The next day was Cordoba. When my sis and I reached at the designated spot at 8.30 something a.m. we were greeted by other members of the program with ‘the bus already left’, naturally we thought that they were kidding but we quickly realized that they were not. Between the time that we arrived and 8.45 about half the program arrived , they like the rest of us waiting all thought that the bus would be leaving for 9am at the latest. Around 20 people, almost half the program missed the bus to Cordoba. Que barbaridad !! . After hemming and hawing as a group, we decided to get to Cordoba on our own.
In order to save time we decided to share taxi’s to Plaza de Armas which someone assured us would have buses to Cordoba. When we reached Plaza de Armas I asked information for the bus to Cordoba the time schedule etc. that is when I found out that we were at the wrong station. We were supposed to be at the Prado San Sebastian which was walking distance from where we were standing before getting the taxi’s that meant another taxi ride to the Prado cause as we stepped outside the station we saw the bus that would take us over there going round the corner.
So we finally got the ticket to Cordoba on our own and then we almost miss the bus. Our ticket said platform one but the bus was actually at platform 19.
HINT OF THE DAY don’t trust what’s written on your bus ticket – ask people. Always!!!
When we reached Cordoba, we met up with the other half of the program and took the tour with them to Alcazar of Cordoba. After the tour of the Alcazar we toured the Mezquita on our own. Under the rule of Islam, it was built as the second-largest mosque in the world. After the Spanish reconquista it was transformed into a church and honestly they did a pretty bad job of it which I am grateful for. The best way to describe it would be a mosque where they inserted Christian imagery to the sides of the walls.
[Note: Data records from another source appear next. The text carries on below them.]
/-- No table with two descriptors of one INSTANCE is ever accepted (41_config_and_compile.md R227). -/
def Obligations.RepeatedInstanceIsNeverAccepted : Prop :=
  ∀ (s : State) (i j : Nat), s.layoutValid = false → i < j → j < s.descCount.toNat →
    (s.entry .desc i).descInst = (s.entry .desc j).descInst →
    ∃ t, exec .compile s = .next t ∧ t.layoutValid = false ∧ t.errcode ≠ 0

/-! ### COMPILE: map walk, layout, failure -/

/-- A map list without a terminal entry never compiles, and if it is made of pads that fit the layout
store the report is MissingTerminator(MAP_MAX) (41_config_and_compile.md R218). -/
def Obligations.MapWithoutTerminatorIsRefused : Prop :=
  ∀ s : State, s.layoutValid = false →
    (∀ k, k < s.params.mapMax → (s.entry .map k).mapDir ≠ .endMarker) →
    (∃ t, exec .compile s = .next t ∧ t.layoutValid = false ∧ t.errcode ≠ 0) ∧
    (s.RegistryOk → s.params.mapMax ≤ s.params.layoutMax →
      (∀ k, k < s.params.mapMax →
        (s.entry .map k).mapDir ≠ .invalid ∧ (s.entry .map k).mapInst = 0) →
      ∃ t, exec .compile s = .next t ∧ t.layoutValid = false ∧
        t.errcode = 0x0E#8 ∧ t.errinfo = BitVec.ofNat 32 s.params.mapMax)

/-- A map list of one pad: it compiles to one no-op entry at position 0 if it fits the buffer of its
direction, and otherwise overflows with the direction and the final cursor in ERRINFO
(41_config_and_compile.md R201, R220, R222). -/
def Obligations.SinglePadCompilesOrOverflows : Prop :=
  ∀ (s : State) (d : Dir) (n : Nat), s.layoutValid = false → s.params.Legal → s.RegistryOk →
    2 ≤ s.params.mapMax →
    (s.entry .map 0).mapDir = .dir d → (s.entry .map 0).mapInst = 0 →
    (s.entry .map 0).mapCount.toNat = n → (s.entry .map 1).mapDir = .endMarker →
    (n ≤ 8 * s.size d.buf →
      exec .compile s = .next { s with
        layoutValid := true, layoutCount := 1, notifyNeed := 0
        rdBits := if d = .read then BitVec.ofNat 32 n else 0
        wrBits := if d = .write then BitVec.ofNat 32 n else 0
        layout := [{ dir := d, kind := .noop, byte := 0, bit := 0, width := 0,
                     stride := BitVec.ofNat 16 n, span := 1, slot := 0, origin := 0, inst := 0,
                     elem := 0, hook := .none }]
        draws := s.draws + 1, errcode := 0, errinfo := 0 }) ∧
    (8 * s.size d.buf < n →
      ∃ t, exec .compile s = .next t ∧ t.layoutValid = false ∧ t.errcode = 0x08#8 ∧
        t.errinfo = BitVec.ofNat 32 (if d = .write then 2 ^ 31 + n else n))

/-- A map list of one entry on a scalar ADI of a data type, naming `cnt` elements from START (all the
remaining ones, or COUNT of them), compiles to `cnt` consecutive entries, element START + j at bit
j·width in slot BASE + START + j, and counts one notification for a notifying read entry
(41_config_and_compile.md R202, R203, R217, R219, R222; R226 is the case of 3 elements from 0). -/
def Obligations.ScalarEntryExpandsToConsecutiveElements : Prop :=
  ∀ (s : State) (d : Dir) (i cnt : Nat) (t : ElemType),
    s.layoutValid = false → s.params.Legal → s.RegistryOk → 2 ≤ s.params.mapMax →
    (s.entry .map 0).mapDir = .dir d → (s.entry .map 1).mapDir = .endMarker →
    i < s.descs → (s.entry .map 0).mapInst = (s.entry .desc i).descInst →
    (s.entry .desc i).descStruct = false →
    elemType (s.entry .desc i).descType = some t → t.isPad = false →
    (((s.entry .map 0).mapCount = 0 ∧
        (s.entry .map 0).mapStart.toNat + cnt = (s.entry .desc i).descNelem.toNat) ∨
      ((s.entry .map 0).mapCount ≠ 0 ∧ (s.entry .map 0).mapCount.toNat = cnt ∧
        (s.entry .map 0).mapStart.toNat + cnt ≤ (s.entry .desc i).descNelem.toNat)) →
    (s.entry .desc i).descBase.toNat + (s.entry .map 0).mapStart.toNat + cnt ≤ s.params.vsSlots →
    cnt ≤ s.params.layoutMax → cnt * t.width s.params.boolBits ≤ 8 * s.size d.buf →
    ∃ es : List LayoutEntry,
      exec .compile s = .next { s with
        layoutValid := true, layoutCount := BitVec.ofNat 16 cnt, layout := es
        rdBits := if d = .read then BitVec.ofNat 32 (cnt * t.width s.params.boolBits) else 0
        wrBits := if d = .write then BitVec.ofNat 32 (cnt * t.width s.params.boolBits) else 0
        notifyNeed :=
          if d = .read ∧ 0 < cnt ∧
            ((s.entry .desc i).descHook = .notifyOnSet ∨
              (s.entry .desc i).descHook = .validateOnSet) then 1 else 0
        draws := s.draws + 1, errcode := 0, errinfo := 0 } ∧
      es.length = cnt ∧
      ∀ j, j < cnt → es[j]? = some
        { dir := d, kind := .data
          byte := BitVec.ofNat 16 (j * t.width s.params.boolBits / 8)
          bit := BitVec.ofNat 3 (j * t.width s.params.boolBits % 8)
          width := BitVec.ofNat 8 (t.width s.params.boolBits)
          stride := BitVec.ofNat 16 (t.width s.params.boolBits)
          span := 1
          slot := BitVec.ofNat 16
            ((s.entry .desc i).descBase.toNat + ((s.entry .map 0).mapStart.toNat + j))
          origin := 0, inst := (s.entry .desc i).descInst
          elem := BitVec.ofNat 8 ((s.entry .map 0).mapStart.toNat + j)
          hook := (s.entry .desc i).descHook }

/-- After a pad that leaves its direction's cursor off a byte boundary, a byte-class element of that
direction fails with OffsetAlignmentError and the map index (41_config_and_compile.md R214). -/
def Obligations.MisalignedByteElementIsRefused : Prop :=
  ∀ (s : State) (d : Dir) (i : Nat) (t : ElemType),
    s.layoutValid = false → s.params.Legal → s.RegistryOk → 2 ≤ s.params.mapMax →
    (s.entry .map 0).mapDir = .dir d → (s.entry .map 0).mapInst = 0 →
    (s.entry .map 0).mapCount.toNat % 8 ≠ 0 →
    (s.entry .map 1).mapDir = .dir d → i < s.descs →
    (s.entry .map 1).mapInst = (s.entry .desc i).descInst →
    (s.entry .desc i).descStruct = false →
    elemType (s.entry .desc i).descType = some t → t.byteClass s.params.boolBits = true →
    (s.entry .map 1).mapCount ≠ 0 →
    (s.entry .map 1).mapStart.toNat + (s.entry .map 1).mapCount.toNat ≤
      (s.entry .desc i).descNelem.toNat →
    ∃ u, exec .compile s = .next u ∧ u.layoutValid = false ∧ u.errcode = 0x07#8 ∧ u.errinfo = 1

/-- A successful COMPILE leaves a layout with every property of 41_config_and_compile.md R225: the
entries of a direction tile its bits, both directions fit, byte-class entries are aligned and whole
bytes wide, data and no-op entries have their ranges, the entries of one ORIGIN follow one another
from START in one direction, and NOTIFY_NEED is within NOTIFY_DEPTH. -/
def Obligations.SuccessfulCompileGivesAValidLayout : Prop :=
  ∀ s t : State, s.params.Legal → s.layoutValid = false → exec .compile s = .next t →
    t.layoutValid = true → t.errcode = 0 ∧ t.errinfo = 0 ∧ t.LayoutOk

/-- COMPILE without a layout either succeeds or fails with a report and leaves LAYOUT_VALID and the
layout counters 0, FATAL as it was; in both cases it writes only the layout, its counters and the
report (41_config_and_compile.md R223). -/
def Obligations.FailingCompileLeavesNoLayout : Prop :=
  ∀ s : State, s.layoutValid = false →
    ∃ t, exec .compile s = .next t ∧
      t = { s with
        layoutValid := t.layoutValid, layout := t.layout, layoutCount := t.layoutCount
        rdBits := t.rdBits, wrBits := t.wrBits, notifyNeed := t.notifyNeed, draws := t.draws
        errcode := t.errcode, errinfo := t.errinfo } ∧
      (t.layoutValid = true ↔ t.errcode = 0) ∧
      (t.layoutValid = false →
        t.layoutCount = 0 ∧ t.rdBits = 0 ∧ t.wrBits = 0 ∧ t.notifyNeed = 0)

/-- COMPILE while LAYOUT_VALID = 1 only clears the report; otherwise what it produces depends only on
DESC, DESC_COUNT, MEMB, MAP, the sizes and the parameters; and after a SETSZ to the same sizes it
produces the same layout again (41_config_and_compile.md R224). -/
def Obligations.CompileIsIdempotentAndReadsOnlyItsInputs : Prop :=
  (∀ s : State, s.layoutValid = true →
    exec .compile s = .next { s with errcode := 0, errinfo := 0 }) ∧
  (∀ s u : State, s.layoutValid = false → u.layoutValid = false →
    s.desc = u.desc → s.descCount = u.descCount → s.memb = u.memb → s.map = u.map →
    s.rdSize = u.rdSize → s.wrSize = u.wrSize → s.params = u.params →
    ∃ t v, exec .compile s = .next t ∧ exec .compile u = .next v ∧
      t.layoutValid = v.layoutValid ∧ t.layout = v.layout ∧ t.layoutCount = v.layoutCount ∧
      t.rdBits = v.rdBits ∧ t.wrBits = v.wrBits ∧ t.notifyNeed = v.notifyNeed ∧
      t.errcode = v.errcode ∧ t.errinfo = v.errinfo) ∧
  (∀ s t u : State, s.layoutValid = false → exec .compile s = .next t → t.layoutValid = true →
    exec .setsz { t with arg := t.wrSize ++ t.rdSize } = .next u → u.errcode = 0 →
    ∃ v, exec .compile u = .next v ∧ v.layoutValid = true ∧ v.layout = t.layout ∧
      v.layoutCount = t.layoutCount ∧ v.rdBits = t.rdBits ∧ v.wrBits = t.wrBits ∧
      v.notifyNeed = t.notifyNeed)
A muslim girl who was with me agreed and said that all that was missing for it to be more like a mosque was the carpets on the floor.
Around 3pm my sis and I started getting snippy with each other couldn’t decide on where to eat it , so in the end said – eff it and got burger king. When we came out of Burger King, I was accosted by gypsy women. After giving my fries to one with a young child another woman came up to me and looked into my bag saying “give me, you have more” Val a girl who was with me gave her an extra sandwich and the cheeky lady went across the street picked out the meat and threw away the rest of the sandwich. I guess beggars CAN be choosers. After lunch we all walked around the Juderia – the old jewish sector of Cordoba and went to a couple of flea markets. I had 2 Moroccan guys that day introduce themselves while others just watched/stared at me. It could be easy to get a complex here. All in all I returned home tired but happy that I went.